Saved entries
────

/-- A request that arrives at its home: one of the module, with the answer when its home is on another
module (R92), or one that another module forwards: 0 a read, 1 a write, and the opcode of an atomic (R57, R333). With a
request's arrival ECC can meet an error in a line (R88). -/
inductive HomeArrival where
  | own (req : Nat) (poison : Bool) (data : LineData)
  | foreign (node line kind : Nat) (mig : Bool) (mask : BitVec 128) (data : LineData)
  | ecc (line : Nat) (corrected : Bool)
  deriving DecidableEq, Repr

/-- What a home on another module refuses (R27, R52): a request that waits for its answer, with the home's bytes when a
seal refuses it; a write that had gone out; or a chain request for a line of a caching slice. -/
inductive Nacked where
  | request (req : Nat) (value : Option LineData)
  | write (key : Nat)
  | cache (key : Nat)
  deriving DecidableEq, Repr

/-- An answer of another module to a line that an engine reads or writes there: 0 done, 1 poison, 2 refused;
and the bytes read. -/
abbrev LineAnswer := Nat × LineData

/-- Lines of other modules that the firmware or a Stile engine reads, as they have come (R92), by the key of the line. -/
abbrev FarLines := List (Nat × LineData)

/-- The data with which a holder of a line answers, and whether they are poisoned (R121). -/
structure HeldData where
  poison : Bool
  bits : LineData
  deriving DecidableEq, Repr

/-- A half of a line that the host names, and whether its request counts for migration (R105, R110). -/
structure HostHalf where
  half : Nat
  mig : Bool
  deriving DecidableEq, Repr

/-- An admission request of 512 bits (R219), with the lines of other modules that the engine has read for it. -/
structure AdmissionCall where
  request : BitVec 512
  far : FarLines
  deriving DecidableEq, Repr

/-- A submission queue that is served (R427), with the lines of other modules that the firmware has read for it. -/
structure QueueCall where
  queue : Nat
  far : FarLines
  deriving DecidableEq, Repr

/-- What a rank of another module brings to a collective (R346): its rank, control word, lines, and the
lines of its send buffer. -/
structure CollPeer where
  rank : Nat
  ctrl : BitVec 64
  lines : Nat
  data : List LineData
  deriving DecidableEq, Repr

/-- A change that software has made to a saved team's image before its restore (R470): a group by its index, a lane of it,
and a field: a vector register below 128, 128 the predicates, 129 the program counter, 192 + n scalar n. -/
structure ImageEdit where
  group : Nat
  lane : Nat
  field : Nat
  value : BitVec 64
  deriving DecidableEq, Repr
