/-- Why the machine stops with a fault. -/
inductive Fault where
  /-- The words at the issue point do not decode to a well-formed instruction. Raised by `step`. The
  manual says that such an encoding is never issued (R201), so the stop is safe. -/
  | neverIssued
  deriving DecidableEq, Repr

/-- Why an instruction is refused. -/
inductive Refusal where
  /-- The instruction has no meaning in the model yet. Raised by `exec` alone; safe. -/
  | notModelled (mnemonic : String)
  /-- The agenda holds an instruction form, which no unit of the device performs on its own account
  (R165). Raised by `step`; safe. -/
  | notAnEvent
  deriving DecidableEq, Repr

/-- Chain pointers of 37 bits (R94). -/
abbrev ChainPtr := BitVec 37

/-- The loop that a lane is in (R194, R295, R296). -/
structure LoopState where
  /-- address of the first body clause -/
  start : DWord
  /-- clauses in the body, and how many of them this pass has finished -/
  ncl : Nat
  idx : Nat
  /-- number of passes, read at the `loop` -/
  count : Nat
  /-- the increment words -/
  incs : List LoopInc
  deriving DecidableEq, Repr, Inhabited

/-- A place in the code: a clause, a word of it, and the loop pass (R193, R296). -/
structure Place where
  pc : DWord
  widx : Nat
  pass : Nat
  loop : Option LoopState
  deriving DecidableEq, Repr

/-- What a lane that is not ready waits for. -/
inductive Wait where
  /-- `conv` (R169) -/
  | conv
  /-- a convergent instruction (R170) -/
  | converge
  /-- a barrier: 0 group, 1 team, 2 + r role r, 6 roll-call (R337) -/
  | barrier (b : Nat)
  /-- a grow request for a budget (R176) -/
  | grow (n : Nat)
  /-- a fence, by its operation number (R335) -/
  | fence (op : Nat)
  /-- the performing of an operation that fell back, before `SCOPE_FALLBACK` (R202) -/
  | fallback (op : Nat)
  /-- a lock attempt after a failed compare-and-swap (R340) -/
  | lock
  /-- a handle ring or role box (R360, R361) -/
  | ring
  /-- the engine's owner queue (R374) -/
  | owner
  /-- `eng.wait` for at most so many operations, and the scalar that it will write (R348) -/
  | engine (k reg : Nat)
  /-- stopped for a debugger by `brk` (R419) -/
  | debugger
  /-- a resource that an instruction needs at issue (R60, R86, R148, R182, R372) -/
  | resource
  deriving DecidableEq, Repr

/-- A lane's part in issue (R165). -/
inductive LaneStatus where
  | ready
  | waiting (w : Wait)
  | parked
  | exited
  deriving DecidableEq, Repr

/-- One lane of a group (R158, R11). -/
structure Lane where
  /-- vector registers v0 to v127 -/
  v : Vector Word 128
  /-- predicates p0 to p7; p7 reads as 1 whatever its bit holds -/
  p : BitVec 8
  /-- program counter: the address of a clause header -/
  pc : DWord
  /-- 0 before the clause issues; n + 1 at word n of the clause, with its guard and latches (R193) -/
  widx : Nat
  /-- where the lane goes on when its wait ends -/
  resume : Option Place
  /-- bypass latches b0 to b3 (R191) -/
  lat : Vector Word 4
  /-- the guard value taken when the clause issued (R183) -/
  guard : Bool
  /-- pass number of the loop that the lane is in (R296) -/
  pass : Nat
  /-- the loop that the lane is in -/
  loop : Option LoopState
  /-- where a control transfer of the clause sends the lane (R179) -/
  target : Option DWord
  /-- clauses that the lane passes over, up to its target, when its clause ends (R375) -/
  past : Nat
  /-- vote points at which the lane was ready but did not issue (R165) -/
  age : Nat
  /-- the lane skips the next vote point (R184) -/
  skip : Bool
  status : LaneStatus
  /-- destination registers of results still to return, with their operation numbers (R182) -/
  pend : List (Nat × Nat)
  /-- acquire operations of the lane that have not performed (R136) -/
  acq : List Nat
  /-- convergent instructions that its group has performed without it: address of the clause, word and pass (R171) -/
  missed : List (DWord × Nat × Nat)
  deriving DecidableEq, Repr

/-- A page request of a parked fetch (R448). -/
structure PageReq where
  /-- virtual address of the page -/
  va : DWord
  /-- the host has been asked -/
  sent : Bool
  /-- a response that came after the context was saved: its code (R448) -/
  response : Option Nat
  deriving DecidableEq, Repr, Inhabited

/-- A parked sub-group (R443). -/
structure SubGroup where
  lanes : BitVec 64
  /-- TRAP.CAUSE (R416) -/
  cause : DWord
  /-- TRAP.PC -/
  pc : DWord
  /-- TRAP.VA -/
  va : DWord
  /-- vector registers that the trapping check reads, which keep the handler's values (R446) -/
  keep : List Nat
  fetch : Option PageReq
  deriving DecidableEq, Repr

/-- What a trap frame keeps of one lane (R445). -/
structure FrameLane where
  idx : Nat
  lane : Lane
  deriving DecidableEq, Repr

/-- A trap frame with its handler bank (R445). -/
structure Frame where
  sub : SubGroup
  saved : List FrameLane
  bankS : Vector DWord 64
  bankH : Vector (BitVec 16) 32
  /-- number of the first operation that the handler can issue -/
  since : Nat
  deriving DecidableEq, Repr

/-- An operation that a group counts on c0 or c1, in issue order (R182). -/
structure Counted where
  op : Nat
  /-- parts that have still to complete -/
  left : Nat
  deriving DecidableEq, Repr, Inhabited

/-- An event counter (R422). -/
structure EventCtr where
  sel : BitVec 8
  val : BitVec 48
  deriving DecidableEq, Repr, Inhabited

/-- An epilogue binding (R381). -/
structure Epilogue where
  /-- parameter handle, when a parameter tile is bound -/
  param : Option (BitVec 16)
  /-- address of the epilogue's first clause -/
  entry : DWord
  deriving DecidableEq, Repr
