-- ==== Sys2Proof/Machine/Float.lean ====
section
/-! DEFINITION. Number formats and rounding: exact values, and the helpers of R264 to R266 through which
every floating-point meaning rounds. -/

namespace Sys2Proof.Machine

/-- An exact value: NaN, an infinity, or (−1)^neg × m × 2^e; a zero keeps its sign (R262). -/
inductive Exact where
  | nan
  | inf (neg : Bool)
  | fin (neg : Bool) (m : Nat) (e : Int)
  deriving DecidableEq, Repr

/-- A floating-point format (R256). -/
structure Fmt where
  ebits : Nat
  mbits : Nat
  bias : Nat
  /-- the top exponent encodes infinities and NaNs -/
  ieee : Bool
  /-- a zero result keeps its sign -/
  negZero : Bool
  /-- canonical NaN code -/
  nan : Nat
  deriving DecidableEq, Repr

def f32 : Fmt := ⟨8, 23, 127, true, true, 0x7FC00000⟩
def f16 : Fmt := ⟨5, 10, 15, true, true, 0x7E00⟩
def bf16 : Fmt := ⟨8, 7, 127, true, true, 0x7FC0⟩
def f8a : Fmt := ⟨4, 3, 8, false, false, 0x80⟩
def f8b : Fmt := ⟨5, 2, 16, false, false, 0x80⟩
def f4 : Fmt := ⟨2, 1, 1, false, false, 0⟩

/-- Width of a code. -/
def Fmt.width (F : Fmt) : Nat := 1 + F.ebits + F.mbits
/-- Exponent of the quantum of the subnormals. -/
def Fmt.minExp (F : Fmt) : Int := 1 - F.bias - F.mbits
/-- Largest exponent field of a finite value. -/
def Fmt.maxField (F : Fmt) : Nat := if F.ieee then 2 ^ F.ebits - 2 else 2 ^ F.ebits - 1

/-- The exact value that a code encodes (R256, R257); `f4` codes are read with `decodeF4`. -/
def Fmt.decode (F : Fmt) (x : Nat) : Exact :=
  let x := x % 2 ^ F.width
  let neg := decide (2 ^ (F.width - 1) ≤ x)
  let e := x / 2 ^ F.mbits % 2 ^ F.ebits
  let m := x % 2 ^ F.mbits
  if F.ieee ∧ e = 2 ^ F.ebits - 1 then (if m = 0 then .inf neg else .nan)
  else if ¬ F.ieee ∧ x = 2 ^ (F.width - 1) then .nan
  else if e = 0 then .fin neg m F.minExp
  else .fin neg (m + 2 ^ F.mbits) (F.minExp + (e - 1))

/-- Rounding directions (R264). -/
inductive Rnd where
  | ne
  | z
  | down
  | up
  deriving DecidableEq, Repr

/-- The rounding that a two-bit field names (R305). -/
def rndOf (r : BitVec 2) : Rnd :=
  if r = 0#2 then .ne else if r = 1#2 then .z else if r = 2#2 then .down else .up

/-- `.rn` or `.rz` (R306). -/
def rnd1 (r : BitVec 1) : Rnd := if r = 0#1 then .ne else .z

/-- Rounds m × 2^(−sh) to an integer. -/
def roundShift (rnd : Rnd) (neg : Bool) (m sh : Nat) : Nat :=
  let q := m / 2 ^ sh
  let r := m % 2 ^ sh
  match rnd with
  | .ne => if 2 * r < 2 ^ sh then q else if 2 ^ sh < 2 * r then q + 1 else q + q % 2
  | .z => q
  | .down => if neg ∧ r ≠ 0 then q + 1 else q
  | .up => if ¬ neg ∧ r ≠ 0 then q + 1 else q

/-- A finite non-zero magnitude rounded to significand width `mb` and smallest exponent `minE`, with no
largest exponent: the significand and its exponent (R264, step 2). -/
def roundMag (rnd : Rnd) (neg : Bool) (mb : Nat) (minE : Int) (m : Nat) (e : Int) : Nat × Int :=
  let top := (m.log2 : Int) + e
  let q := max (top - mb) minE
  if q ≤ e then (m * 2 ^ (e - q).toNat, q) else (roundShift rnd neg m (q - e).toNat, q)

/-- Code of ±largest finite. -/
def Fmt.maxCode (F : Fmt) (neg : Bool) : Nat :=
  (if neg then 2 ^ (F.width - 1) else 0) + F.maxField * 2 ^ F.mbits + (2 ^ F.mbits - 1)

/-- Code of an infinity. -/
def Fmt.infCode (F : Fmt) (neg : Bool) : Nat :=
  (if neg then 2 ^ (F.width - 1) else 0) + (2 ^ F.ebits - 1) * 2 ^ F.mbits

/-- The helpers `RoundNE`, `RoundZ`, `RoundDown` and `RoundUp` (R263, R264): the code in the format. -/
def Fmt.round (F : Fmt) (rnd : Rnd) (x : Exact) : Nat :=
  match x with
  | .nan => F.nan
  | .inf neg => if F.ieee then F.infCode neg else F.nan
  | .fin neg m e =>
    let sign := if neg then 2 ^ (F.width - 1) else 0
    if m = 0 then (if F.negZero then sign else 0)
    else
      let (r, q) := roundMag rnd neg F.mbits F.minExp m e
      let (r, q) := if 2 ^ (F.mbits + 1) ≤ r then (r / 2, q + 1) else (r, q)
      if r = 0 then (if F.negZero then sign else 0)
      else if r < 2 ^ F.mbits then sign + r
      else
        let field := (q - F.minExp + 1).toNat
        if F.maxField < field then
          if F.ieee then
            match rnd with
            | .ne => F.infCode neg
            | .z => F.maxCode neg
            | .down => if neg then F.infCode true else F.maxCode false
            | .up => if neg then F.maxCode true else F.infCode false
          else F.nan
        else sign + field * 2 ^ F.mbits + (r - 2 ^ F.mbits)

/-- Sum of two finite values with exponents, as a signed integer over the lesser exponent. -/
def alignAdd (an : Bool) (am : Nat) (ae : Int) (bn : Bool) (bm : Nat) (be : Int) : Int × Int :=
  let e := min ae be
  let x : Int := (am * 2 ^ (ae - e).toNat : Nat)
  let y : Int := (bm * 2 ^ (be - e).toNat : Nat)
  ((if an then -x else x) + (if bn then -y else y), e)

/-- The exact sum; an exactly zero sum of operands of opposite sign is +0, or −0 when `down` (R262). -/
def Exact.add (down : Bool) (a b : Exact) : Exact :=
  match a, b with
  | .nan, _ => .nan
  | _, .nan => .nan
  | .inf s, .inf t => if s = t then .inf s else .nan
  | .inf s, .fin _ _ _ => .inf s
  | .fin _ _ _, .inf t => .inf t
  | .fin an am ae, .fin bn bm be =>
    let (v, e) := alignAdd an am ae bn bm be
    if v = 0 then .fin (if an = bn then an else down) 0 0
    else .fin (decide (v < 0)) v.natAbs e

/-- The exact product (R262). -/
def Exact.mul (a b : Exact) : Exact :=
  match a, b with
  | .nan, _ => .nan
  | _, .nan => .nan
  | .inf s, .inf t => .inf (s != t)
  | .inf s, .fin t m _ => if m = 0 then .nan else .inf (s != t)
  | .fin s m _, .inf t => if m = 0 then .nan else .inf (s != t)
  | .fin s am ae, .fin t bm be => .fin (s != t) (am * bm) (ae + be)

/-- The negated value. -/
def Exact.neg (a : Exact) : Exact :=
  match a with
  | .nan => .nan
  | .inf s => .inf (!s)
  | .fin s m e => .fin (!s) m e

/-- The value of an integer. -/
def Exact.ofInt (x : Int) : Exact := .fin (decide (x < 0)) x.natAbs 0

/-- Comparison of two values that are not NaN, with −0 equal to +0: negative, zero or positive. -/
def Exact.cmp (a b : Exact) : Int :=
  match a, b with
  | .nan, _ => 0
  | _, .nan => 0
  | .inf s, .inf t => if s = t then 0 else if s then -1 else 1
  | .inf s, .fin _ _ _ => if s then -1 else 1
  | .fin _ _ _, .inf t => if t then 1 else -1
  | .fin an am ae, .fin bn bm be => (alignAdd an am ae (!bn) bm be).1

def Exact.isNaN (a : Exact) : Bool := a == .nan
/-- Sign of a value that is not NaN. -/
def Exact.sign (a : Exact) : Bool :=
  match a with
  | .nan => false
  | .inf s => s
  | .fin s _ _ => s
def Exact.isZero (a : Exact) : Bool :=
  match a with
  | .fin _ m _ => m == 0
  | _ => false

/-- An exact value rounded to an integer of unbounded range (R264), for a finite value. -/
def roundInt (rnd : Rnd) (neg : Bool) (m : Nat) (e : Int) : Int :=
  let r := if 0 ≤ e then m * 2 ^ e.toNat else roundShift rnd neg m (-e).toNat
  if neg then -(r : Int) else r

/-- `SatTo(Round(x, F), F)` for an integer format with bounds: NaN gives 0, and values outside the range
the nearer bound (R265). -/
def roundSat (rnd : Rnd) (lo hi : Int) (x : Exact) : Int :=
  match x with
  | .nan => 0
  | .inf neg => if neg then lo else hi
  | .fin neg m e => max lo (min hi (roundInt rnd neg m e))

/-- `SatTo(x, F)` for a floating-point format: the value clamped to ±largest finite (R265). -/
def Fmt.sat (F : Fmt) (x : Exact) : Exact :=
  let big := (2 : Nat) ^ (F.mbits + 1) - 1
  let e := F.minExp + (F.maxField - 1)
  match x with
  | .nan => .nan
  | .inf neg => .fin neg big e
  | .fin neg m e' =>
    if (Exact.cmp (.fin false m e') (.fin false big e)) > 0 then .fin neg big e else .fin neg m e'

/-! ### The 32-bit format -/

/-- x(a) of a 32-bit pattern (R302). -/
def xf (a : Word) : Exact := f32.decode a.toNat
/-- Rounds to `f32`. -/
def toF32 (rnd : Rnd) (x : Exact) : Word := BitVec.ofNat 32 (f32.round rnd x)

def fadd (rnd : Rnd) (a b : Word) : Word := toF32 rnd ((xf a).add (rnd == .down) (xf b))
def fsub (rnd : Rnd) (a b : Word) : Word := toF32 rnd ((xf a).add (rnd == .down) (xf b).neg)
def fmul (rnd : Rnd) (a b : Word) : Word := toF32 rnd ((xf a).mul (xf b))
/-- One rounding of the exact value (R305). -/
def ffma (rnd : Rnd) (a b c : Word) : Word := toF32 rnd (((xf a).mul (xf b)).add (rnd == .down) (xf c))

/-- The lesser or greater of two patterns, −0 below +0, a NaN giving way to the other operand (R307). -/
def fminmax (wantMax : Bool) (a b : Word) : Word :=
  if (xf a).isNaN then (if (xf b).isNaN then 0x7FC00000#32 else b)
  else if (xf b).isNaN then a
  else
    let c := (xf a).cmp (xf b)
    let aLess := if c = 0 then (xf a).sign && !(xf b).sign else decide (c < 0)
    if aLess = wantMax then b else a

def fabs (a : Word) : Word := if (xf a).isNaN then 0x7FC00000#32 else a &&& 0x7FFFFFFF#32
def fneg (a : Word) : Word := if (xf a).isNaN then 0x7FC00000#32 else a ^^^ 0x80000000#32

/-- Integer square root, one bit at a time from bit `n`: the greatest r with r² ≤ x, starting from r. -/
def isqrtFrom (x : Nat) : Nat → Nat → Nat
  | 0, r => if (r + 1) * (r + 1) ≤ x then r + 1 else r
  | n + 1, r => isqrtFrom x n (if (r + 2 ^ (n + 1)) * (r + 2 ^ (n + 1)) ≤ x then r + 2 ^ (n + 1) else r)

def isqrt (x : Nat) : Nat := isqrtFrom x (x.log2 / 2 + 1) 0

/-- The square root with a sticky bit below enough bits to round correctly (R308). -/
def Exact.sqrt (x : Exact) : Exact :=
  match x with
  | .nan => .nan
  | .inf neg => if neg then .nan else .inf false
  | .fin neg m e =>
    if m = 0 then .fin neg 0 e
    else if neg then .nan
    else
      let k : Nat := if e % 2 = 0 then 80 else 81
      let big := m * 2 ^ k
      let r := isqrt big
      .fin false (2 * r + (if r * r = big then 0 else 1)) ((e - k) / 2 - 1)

────

→ PROMPT: In the entries above, find the line holding "of a finite value. -/" and the line holding "to an integer. -/"; print both of them and every line between, exactly, and nothing else.

→ RESULT:
/-- Largest exponent field of a finite value. -/
def Fmt.maxField (F : Fmt) : Nat := if F.ieee then 2 ^ F.ebits - 2 else 2 ^ F.ebits - 1

/-- The exact value that a code encodes (R256, R257); `f4` codes are read with `decodeF4`. -/
def Fmt.decode (F : Fmt) (x : Nat) : Exact :=
  let x := x % 2 ^ F.width
  let neg := decide (2 ^ (F.width - 1) ≤ x)
  let e := x / 2 ^ F.mbits % 2 ^ F.ebits
  let m := x % 2 ^ F.mbits
  if F.ieee ∧ e = 2 ^ F.ebits - 1 then (if m = 0 then .inf neg else .nan)
  else if ¬ F.ieee ∧ x = 2 ^ (F.width - 1) then .nan
  else if e = 0 then .fin neg m F.minExp
  else .fin neg (m + 2 ^ F.mbits) (F.minExp + (e - 1))

/-- Rounding directions (R264). -/
inductive Rnd where
  | ne
  | z
  | down
  | up
  deriving DecidableEq, Repr

/-- The rounding that a two-bit field names (R305). -/
def rndOf (r : BitVec 2) : Rnd :=
  if r = 0#2 then .ne else if r = 1#2 then .z else if r = 2#2 then .down else .up

/-- `.rn` or `.rz` (R306). -/
def rnd1 (r : BitVec 1) : Rnd := if r = 0#1 then .ne else .z

/-- Rounds m × 2^(−sh) to an integer. -/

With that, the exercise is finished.